Task goal: When a line in the listing contains the string "Machine", pick it out and copy it.

Materials provided:
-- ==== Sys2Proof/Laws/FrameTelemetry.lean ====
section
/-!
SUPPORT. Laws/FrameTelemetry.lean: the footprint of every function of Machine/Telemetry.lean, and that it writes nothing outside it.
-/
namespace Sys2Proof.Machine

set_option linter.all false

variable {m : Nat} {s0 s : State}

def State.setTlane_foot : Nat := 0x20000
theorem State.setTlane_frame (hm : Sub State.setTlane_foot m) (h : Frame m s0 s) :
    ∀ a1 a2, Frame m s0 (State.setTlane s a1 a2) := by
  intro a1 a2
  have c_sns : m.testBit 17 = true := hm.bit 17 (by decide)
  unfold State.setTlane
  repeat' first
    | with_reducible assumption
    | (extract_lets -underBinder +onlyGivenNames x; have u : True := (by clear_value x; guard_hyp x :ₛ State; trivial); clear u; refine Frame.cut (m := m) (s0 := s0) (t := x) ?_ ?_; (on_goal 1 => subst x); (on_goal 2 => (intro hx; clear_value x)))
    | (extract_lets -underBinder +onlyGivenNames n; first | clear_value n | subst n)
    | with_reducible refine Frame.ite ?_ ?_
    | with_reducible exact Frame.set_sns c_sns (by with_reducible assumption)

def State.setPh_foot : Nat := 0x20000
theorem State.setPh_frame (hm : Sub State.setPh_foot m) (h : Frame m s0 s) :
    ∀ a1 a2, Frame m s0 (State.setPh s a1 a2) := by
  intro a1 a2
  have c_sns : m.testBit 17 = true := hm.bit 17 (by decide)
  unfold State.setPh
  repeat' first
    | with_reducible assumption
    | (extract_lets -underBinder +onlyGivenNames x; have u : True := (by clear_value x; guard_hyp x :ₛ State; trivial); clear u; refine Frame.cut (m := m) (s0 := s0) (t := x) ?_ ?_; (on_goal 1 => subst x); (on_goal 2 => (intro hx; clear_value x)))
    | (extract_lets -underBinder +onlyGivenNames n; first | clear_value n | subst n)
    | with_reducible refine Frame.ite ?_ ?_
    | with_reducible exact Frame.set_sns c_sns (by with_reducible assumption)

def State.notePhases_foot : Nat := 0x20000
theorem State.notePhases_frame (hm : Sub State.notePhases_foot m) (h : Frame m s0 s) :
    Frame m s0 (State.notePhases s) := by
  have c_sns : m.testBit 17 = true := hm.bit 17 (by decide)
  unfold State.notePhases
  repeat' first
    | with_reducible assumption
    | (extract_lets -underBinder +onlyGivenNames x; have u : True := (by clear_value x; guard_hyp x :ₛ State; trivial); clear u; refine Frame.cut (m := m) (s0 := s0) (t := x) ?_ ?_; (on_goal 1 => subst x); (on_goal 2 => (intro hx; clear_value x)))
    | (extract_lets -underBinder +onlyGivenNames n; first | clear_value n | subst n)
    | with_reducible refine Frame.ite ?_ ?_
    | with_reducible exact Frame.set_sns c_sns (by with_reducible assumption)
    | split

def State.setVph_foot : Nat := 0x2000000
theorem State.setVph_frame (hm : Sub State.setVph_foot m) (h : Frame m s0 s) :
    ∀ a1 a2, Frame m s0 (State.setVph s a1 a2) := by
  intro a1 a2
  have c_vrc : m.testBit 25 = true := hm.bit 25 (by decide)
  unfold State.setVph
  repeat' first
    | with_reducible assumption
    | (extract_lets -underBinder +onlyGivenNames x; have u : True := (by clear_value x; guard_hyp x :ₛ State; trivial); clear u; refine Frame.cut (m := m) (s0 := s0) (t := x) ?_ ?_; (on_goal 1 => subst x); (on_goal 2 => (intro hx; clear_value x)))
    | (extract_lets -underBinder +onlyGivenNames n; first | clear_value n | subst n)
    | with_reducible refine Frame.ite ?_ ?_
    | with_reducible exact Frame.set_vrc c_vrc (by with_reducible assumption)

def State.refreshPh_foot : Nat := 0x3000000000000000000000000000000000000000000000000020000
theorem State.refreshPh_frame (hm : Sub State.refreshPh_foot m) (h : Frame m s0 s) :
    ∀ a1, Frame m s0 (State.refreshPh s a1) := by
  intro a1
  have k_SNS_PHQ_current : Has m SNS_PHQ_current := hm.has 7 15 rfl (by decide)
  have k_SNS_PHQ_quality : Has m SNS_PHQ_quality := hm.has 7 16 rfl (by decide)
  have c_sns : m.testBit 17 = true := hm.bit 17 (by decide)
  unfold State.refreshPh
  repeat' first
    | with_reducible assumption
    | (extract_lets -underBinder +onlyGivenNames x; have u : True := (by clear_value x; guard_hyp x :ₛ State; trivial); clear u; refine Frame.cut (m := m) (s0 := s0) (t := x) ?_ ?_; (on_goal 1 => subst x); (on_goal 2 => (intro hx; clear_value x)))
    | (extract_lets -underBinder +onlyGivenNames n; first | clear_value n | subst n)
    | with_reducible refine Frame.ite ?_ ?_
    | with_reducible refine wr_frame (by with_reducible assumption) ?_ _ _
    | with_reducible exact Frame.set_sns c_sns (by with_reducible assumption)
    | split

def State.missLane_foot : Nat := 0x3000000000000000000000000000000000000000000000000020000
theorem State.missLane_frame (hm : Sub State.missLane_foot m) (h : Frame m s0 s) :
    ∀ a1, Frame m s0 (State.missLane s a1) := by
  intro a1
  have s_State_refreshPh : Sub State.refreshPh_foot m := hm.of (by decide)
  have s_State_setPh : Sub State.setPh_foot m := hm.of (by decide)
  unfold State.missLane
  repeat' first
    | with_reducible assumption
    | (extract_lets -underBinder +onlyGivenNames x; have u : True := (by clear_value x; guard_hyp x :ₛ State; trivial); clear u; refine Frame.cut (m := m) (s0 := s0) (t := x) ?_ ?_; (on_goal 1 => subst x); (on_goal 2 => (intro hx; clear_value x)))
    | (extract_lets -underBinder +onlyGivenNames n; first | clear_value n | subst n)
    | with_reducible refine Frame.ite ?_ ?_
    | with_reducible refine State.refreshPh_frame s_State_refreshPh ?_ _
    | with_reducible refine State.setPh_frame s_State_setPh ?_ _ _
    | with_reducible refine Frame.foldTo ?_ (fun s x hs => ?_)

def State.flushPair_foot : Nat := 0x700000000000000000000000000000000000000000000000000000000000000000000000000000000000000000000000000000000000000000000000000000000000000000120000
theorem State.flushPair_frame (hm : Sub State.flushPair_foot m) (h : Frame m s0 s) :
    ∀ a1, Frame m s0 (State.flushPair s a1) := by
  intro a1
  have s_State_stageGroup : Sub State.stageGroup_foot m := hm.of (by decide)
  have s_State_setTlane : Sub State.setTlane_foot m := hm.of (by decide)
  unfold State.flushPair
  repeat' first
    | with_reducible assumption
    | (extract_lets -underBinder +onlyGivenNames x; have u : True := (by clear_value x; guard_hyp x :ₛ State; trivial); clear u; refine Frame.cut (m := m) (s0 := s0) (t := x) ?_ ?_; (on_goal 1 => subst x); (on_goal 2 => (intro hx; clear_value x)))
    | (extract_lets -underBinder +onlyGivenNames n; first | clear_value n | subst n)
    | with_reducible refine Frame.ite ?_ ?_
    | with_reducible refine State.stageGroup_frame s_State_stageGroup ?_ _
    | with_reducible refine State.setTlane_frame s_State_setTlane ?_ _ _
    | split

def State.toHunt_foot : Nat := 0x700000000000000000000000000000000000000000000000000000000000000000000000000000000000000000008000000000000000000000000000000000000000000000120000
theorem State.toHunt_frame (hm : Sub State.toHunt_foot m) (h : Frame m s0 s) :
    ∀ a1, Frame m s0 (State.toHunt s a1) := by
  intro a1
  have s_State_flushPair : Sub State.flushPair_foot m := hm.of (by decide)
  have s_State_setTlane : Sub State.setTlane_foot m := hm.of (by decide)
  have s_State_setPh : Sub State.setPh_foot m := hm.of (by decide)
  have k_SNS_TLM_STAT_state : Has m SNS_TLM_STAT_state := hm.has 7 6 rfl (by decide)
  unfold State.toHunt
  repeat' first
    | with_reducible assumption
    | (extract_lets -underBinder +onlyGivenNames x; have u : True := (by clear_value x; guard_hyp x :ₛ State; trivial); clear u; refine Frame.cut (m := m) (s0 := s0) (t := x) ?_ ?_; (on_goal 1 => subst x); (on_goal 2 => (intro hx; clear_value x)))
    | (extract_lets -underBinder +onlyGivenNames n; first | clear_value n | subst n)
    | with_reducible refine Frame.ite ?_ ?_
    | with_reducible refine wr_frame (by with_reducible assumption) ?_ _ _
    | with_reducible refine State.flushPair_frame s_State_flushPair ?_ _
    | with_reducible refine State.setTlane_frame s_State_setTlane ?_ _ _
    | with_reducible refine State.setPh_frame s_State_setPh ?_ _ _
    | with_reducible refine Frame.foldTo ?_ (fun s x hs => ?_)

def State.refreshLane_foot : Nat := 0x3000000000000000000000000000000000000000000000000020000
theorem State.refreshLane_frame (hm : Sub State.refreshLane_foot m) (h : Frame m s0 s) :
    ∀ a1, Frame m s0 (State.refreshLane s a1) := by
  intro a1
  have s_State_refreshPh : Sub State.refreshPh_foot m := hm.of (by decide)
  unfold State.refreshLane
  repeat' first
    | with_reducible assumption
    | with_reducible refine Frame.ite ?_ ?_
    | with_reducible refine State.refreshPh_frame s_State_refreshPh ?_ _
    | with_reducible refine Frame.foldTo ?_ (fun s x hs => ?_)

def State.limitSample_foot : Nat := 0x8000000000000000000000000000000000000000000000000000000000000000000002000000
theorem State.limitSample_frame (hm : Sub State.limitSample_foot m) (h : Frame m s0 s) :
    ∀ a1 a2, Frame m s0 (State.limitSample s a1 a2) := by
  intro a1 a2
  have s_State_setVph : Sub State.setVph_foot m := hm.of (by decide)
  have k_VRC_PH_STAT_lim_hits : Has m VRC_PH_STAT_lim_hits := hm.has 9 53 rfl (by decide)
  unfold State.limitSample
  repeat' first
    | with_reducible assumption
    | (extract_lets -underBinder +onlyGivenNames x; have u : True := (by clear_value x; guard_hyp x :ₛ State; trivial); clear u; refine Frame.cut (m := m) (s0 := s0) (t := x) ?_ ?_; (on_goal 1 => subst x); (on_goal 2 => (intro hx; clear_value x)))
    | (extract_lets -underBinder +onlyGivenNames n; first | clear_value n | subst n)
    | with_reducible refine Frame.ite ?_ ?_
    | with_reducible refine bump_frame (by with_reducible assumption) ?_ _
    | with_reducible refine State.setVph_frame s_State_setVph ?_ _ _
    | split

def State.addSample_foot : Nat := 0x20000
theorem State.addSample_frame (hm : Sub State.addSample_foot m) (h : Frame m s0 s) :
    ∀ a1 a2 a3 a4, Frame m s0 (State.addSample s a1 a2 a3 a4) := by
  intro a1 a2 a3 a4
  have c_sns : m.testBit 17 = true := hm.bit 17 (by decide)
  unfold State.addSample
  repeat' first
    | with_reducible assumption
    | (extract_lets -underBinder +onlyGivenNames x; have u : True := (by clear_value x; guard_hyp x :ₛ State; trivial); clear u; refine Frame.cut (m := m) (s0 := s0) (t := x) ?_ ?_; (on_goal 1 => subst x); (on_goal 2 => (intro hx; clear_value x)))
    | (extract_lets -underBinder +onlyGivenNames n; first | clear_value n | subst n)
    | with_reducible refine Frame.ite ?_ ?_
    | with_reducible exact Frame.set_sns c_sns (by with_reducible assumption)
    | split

Finished exercise:
SUPPORT. Laws/FrameTelemetry.lean: the footprint of every function of Machine/Telemetry.lean, and that it writes nothing outside it.
namespace Sys2Proof.Machine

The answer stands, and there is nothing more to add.